Heres a cool lil pic of one of my killas!


----------



## yonam (Apr 16, 2004)

Niiiiiice







awesome pic too


----------



## MR HARLEY (Aug 12, 2003)

what kind of camera is that ?


----------



## Winkyee (Feb 17, 2003)

Sweet Photo


----------



## zygapophysis (Jul 16, 2004)

nice, whats he eating


----------



## Atlanta Braves Baby! (Mar 12, 2003)

It was taking with my Canon dig. camcorder.

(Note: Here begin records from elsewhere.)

@[simp] theorem updFlags_frame (g : ResultFlags → ResultFlags) (s : State) :
    (updFlags g s).pending = s.pending ∧ (updFlags g s).links = s.links ∧ (updFlags g s).force = s.force ∧
    (updFlags g s).strain = s.strain ∧ (updFlags g s).ext = s.ext ∧ (updFlags g s).motion = s.motion ∧
    (updFlags g s).loop = s.loop ∧ (updFlags g s).prot = s.prot ∧ (updFlags g s).seq = s.seq ∧
    (updFlags g s).mon = s.mon ∧ (updFlags g s).router = s.router ∧ (updFlags g s).ins = s.ins ∧
    (updFlags g s).outs = s.outs ∧ (updFlags g s).result.n = s.result.n ∧
    (updFlags g s).result.fracArmed = s.result.fracArmed ∧ (updFlags g s).log = s.log ∧
    (updFlags g s).time = s.time ∧ (updFlags g s).host = s.host ∧ (updFlags g s).store = s.store ∧
    (updFlags g s).free = s.free := by
  simp [updFlags]

@[simp] theorem pushLog_frame (r : LogRecord) (s : State) :
    (pushLog r s).pending = s.pending ∧ (pushLog r s).links = s.links ∧ (pushLog r s).force = s.force ∧
    (pushLog r s).strain = s.strain ∧ (pushLog r s).ext = s.ext ∧ (pushLog r s).motion = s.motion ∧
    (pushLog r s).loop = s.loop ∧ (pushLog r s).prot = s.prot ∧ (pushLog r s).seq = s.seq ∧
    (pushLog r s).mon = s.mon ∧ (pushLog r s).router = s.router ∧ (pushLog r s).ins = s.ins ∧
    (pushLog r s).outs = s.outs ∧ (pushLog r s).result = s.result ∧ (pushLog r s).log.state = s.log.state ∧
    (pushLog r s).log.interval = s.log.interval ∧ (pushLog r s).log.due = s.log.due ∧
    (pushLog r s).log.seqNo = s.log.seqNo ∧ (pushLog r s).log.gap = s.log.gap ∧
    (pushLog r s).log.stream = s.log.stream ∧ (pushLog r s).log.firstSkipped = s.log.firstSkipped ∧
    (pushLog r s).time = s.time ∧ (pushLog r s).host = s.host ∧ (pushLog r s).store = s.store ∧
    (pushLog r s).free = s.free := by
  simp [pushLog]

@[simp] theorem storeGap_frame (s : State) :
    (storeGap s).pending = s.pending ∧ (storeGap s).links = s.links ∧ (storeGap s).force = s.force ∧
    (storeGap s).strain = s.strain ∧ (storeGap s).ext = s.ext ∧ (storeGap s).motion = s.motion ∧
    (storeGap s).loop = s.loop ∧ (storeGap s).prot = s.prot ∧ (storeGap s).seq = s.seq ∧ (storeGap s).mon = s.mon ∧
    (storeGap s).router.routes = s.router.routes ∧ (storeGap s).router.notices = s.router.notices ∧
    (storeGap s).router.lost = s.router.lost ∧ (storeGap s).ins = s.ins ∧ (storeGap s).outs = s.outs ∧
    (storeGap s).result = s.result ∧ (storeGap s).log.state = s.log.state ∧
    (storeGap s).log.interval = s.log.interval ∧ (storeGap s).log.due = s.log.due ∧
    (storeGap s).log.seqNo = s.log.seqNo ∧ (storeGap s).log.stream = s.log.stream ∧
    (storeGap s).log.firstSkipped = s.log.firstSkipped ∧ (storeGap s).time = s.time ∧ (storeGap s).host = s.host ∧
    (storeGap s).store = s.store ∧ (storeGap s).free = s.free := by
  simp [storeGap]

@[simp] theorem flushGap_frame (s : State) :
    (flushGap s).pending = s.pending ∧ (flushGap s).links = s.links ∧ (flushGap s).force = s.force ∧
    (flushGap s).strain = s.strain ∧ (flushGap s).ext = s.ext ∧ (flushGap s).motion = s.motion ∧
    (flushGap s).loop = s.loop ∧ (flushGap s).prot = s.prot ∧ (flushGap s).seq = s.seq ∧ (flushGap s).mon = s.mon ∧
    (flushGap s).router.routes = s.router.routes ∧ (flushGap s).router.notices = s.router.notices ∧
    (flushGap s).router.lost = s.router.lost ∧ (flushGap s).ins = s.ins ∧ (flushGap s).outs = s.outs ∧
    (flushGap s).result = s.result ∧ (flushGap s).log.state = s.log.state ∧
    (flushGap s).log.interval = s.log.interval ∧ (flushGap s).log.due = s.log.due ∧
    (flushGap s).log.seqNo = s.log.seqNo ∧ (flushGap s).log.stream = s.log.stream ∧
    (flushGap s).log.firstSkipped = s.log.firstSkipped ∧ (flushGap s).time = s.time ∧ (flushGap s).host = s.host ∧
    (flushGap s).store = s.store ∧ (flushGap s).free = s.free := by
  simp only [flushGap]; (repeat' split) <;> simp

@[simp] theorem markLog_frame (code : Nat) (value : Int) (s : State) :
    (markLog code value s).pending = s.pending ∧ (markLog code value s).links = s.links ∧
    (markLog code value s).force = s.force ∧ (markLog code value s).strain = s.strain ∧
    (markLog code value s).ext = s.ext ∧ (markLog code value s).motion = s.motion ∧
    (markLog code value s).loop = s.loop ∧ (markLog code value s).prot = s.prot ∧
    (markLog code value s).seq = s.seq ∧ (markLog code value s).mon = s.mon ∧
    (markLog code value s).router.routes = s.router.routes ∧
    (markLog code value s).router.notices = s.router.notices ∧ (markLog code value s).router.lost = s.router.lost ∧
    (markLog code value s).ins = s.ins ∧ (markLog code value s).outs = s.outs ∧
    (markLog code value s).result = s.result ∧ (markLog code value s).log.state = s.log.state ∧
    (markLog code value s).log.interval = s.log.interval ∧ (markLog code value s).log.due = s.log.due ∧
    (markLog code value s).log.seqNo = s.log.seqNo ∧ (markLog code value s).log.stream = s.log.stream ∧
    (markLog code value s).log.firstSkipped = s.log.firstSkipped ∧ (markLog code value s).time = s.time ∧
    (markLog code value s).host = s.host ∧ (markLog code value s).store = s.store ∧
    (markLog code value s).free = s.free := by
  simp only [markLog]; (repeat' split) <;> simp

@[simp] theorem startLog_frame (s : State) :
    (startLog s).pending = s.pending ∧ (startLog s).links = s.links ∧ (startLog s).force = s.force ∧
    (startLog s).strain = s.strain ∧ (startLog s).ext = s.ext ∧ (startLog s).motion = s.motion ∧
    (startLog s).loop = s.loop ∧ (startLog s).prot = s.prot ∧ (startLog s).seq = s.seq ∧ (startLog s).mon = s.mon ∧
    (startLog s).router.routes = s.router.routes ∧ (startLog s).router.notices = s.router.notices ∧
    (startLog s).router.lost = s.router.lost ∧ (startLog s).ins = s.ins ∧ (startLog s).outs = s.outs ∧
    (startLog s).result = s.result ∧ (startLog s).log.ring = s.log.ring ∧
    (startLog s).log.interval = s.log.interval ∧ (startLog s).log.seqNo = s.log.seqNo ∧
    (startLog s).log.gap = s.log.gap ∧ (startLog s).log.stream = s.log.stream ∧
    (startLog s).log.firstSkipped = s.log.firstSkipped ∧ (startLog s).time = s.time ∧ (startLog s).host = s.host ∧
    (startLog s).store = s.store ∧ (startLog s).free = s.free := by
  simp [startLog]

It was a 5" koi that he destroyed with his homies.


----------



## Lonald (Jan 10, 2004)

nice pic


----------



## mantis (May 16, 2003)

great shot









You got my vote in the potm.


----------



## yorkshire (Jul 27, 2004)

I love that photo


----------



## SLANTED (Dec 7, 2003)

Sweet pic Scott. I gotta swing by and check out your killers


----------



## JAC (Jan 19, 2004)

Great picture man







, definatly POTM material.


----------



## Atlanta Braves Baby! (Mar 12, 2003)

SLANTED said:


> Sweet pic Scott. I gotta swing by and check out your killers


 You know your welcome anythime John


----------



## ReDraGon-> (May 24, 2004)

Dammm thats a Sweet as Pic... i see u got urself a KiLLa ReD


----------



## sharpteeth (Feb 14, 2004)

Nice fish!!!! Nice feeding photo!


----------



## Atlanta Braves Baby! (Mar 12, 2003)

ReDraGon-> said:


> Dammm thats a Sweet as Pic... i see u got urself a KiLLa ReD


 Its actually a Cariba


----------



## killerbee (Aug 18, 2004)

nice fish, and good pic


----------



## ReDraGon-> (May 24, 2004)

Atlanta Braves Baby! said:


> ReDraGon-> said:
> 
> 
> > Dammm thats a Sweet as Pic... i see u got urself a KiLLa ReD
> ...


 uhh what color is his anal fin?? ..... ReD and caribes have red Bellies

and just becuz it aint a natt dont mean its not no KiLLa ReD









Too bad tho they lose their color when they mature


----------



## 351winsor (Aug 3, 2004)

NICE


----------



## Genin (Feb 4, 2003)

great shot ABB. if i could only pull off shots like that.


----------



## Serygo (May 17, 2004)

JAC said:


> Great picture man
> 
> 
> 
> ...


 It was in the potm...

Very nice pic ABB!!!!


----------



## ReDraGon-> (May 24, 2004)

and i may add in the Pic u got a Killa not killers..... u only got 1 Killa and 1 Killed goldie


----------



## Red-Belly-Mike (Jun 21, 2004)

POTM Worthy!!! Great







Pic







!!!


----------



## oscarfish (Mar 1, 2004)

nice picture


----------



## thePACK (Jan 3, 2003)

VERY NICE SHOT...nice and clear


----------



## Ries (Mar 20, 2004)

that is a complete beautiful fotograph and a beautiful piranha


----------



## Judazzz (Jan 13, 2003)

Beautiful picture and Cariba, Scott


----------



## Atlanta Braves Baby! (Mar 12, 2003)

Thanks for the compliments guys. Glad you enjoyed my pic


----------